Far from being scourges to be avoided at all cost, microorganisms are an essential component of life. We now understand that it is the cooperation between these microorganisms, the soil’s biome, and the plants’ roots, called rhizosphere that is ultimately responsible for allowing the plant to absorb nutrients from the soil in which it’s grown.

Insects and weeds also have their place in this circle of life. According to soil scientist Dr. Arden Andersen, insects are nature’s garbage collectors. Thanks to their specialized digestive systems, which differ from ours, they remove that which is not fit for us to eat-things we cannot digest.
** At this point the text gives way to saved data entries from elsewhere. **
/-- R64 and R106: the data transaction is one transaction with control byte 0x40 under both framings, and it writes no
register, no flag and no bit of FB. One 0x40 is the spec's decision D7 (log entry 15); the data transaction as an instruction
is log entry 11. -/
def Obligations.DataTransactionIsOneWrite : Prop :=
  ∀ (data : List Byte) (s : State) (a : BusAddr) (rest : List Answer), s.job = some .render → s.txOpen = true →
    s.busAddr = some a → s.transportIn = .ack :: rest →
    ∃ t, exec (.displayData data) s = .next t ∧ t.transportIn = rest ∧
      t.busLog = s.busLog ++ [⟨⟨a, 0x40, data⟩, true⟩] ∧ t.life = s.life ∧ t.contrast = s.contrast ∧
      t.initFailed = s.initFailed ∧ t.model = s.model ∧ t.power = s.power ∧ t.busAddr = s.busAddr ∧ t.fb = s.fb ∧
      t.txOpen = s.txOpen ∧ t.hostIn = s.hostIn ∧ t.surface = s.surface ∧ t.framing = s.framing ∧ t.draws = s.draws ∧
      (s.script = [] → t.busy = false ∧ t.seqPC = 0 ∧ t.responses = s.responses ++ [.ok []]) ∧
      (s.script ≠ [] → t.busy = s.busy ∧ t.seqPC = s.seqPC + 1 ∧ t.responses = s.responses ∧ t.script = s.script)

/-- R101, R104, R105, R107, R130, R135 and R136: which register an acknowledged command writes, by the request in progress
and its step: `contrast` by SETCONTRAST and by step 10 of CONSTRUCT, `life` by SETACTIVE, DISPOSE and steps 14 and 15 of
CONSTRUCT, and nothing at any other step. Writes after the acknowledgement are the spec's decision D11 (log entry 15); a
command with no request in progress writes nothing: log entry 11. -/
def Obligations.AcknowledgedCommandWrites : Prop :=
  ∀ (i : Instr) (s : State) (a : BusAddr) (d : DisplayModel) (p : PowerMode) (rest : List Answer), i.stream = .command →
    s.txOpen = true → s.busAddr = some a → s.model = some d → s.power = some p →
    s.transportIn = acks (payloads s.framing [encode i]).length ++ rest →
    ∃ t, exec i s = .next t ∧
      (∀ c, s.job = some (.setContrast c) → t.contrast = some c ∧ t.life = s.life) ∧
      (∀ b, s.job = some (.setActive b) → t.life = (if b then .active else .inactive) ∧ t.contrast = s.contrast) ∧
      (s.job = some .dispose → s.script = [] → t.life = .disposed ∧ t.txOpen = false ∧ t.contrast = s.contrast) ∧
      (s.job = some .construct →
        t.contrast = (if s.seqPC = 10 then some (defcon d p) else s.contrast) ∧
        t.life = (if s.seqPC = 14 then .inactive else if s.seqPC = 15 then .active else s.life)) ∧
      (s.job = none ∨ s.job = some .render → t.life = s.life ∧ t.contrast = s.contrast)

/-- R12 and R100: a wire command or data transaction whose k-th transaction fails presents no later one, and the request in
progress ends; unless that is a CONSTRUCT or a DISPOSE no register changes. With no request in progress nothing is answered:
the model's choice (log entry 11); the bus log's failed entry is log entry 13. -/
def Obligations.FailedStepEndsSequence : Prop :=
  ∀ (i : Instr) (s : State) (a : BusAddr) (k : Nat) (rest : List Answer), i.stream ≠ .host →
    s.txOpen = true → s.busAddr = some a →
    let txns := match i with
      | .displayData data => [(⟨a, 0x40, data⟩ : Txn)]
      | _ => commandTxns a (payloads s.framing [encode i])
    s.transportIn = acks k ++ .fail :: rest →
    ∀ hk : k < txns.length, ∃ t, exec i s = .next t ∧ t.busy = false ∧ t.seqPC = 0 ∧ t.transportIn = rest ∧
      t.busLog = s.busLog ++ allAcked (txns.take k) ++ [⟨txns[k], false⟩] ∧
      (s.job ≠ none → t.responses = s.responses ++ [.error .ioError]) ∧ (s.job = none → t.responses = s.responses) ∧
      (s.job ≠ some .construct → s.job ≠ some .dispose →
        t.life = s.life ∧ t.contrast = s.contrast ∧ t.initFailed = s.initFailed ∧ t.txOpen = s.txOpen ∧
        t.model = s.model ∧ t.power = s.power ∧ t.busAddr = s.busAddr ∧ t.fb = s.fb)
And weeds are nature’s way of evolving the soil-it’s an intermediate plant that mobilizes nutrients in order to alter the soil, making it more suitable for the next evolutionary level of plants to grow in it.

Once you understand this natural cycle, it allows you to address food quality, weeds, insects, and plant disease at its point of origination, without ever resorting to chemical herbicides, pesticides, fungicides, synthetic fertilizers, or genetic engineering.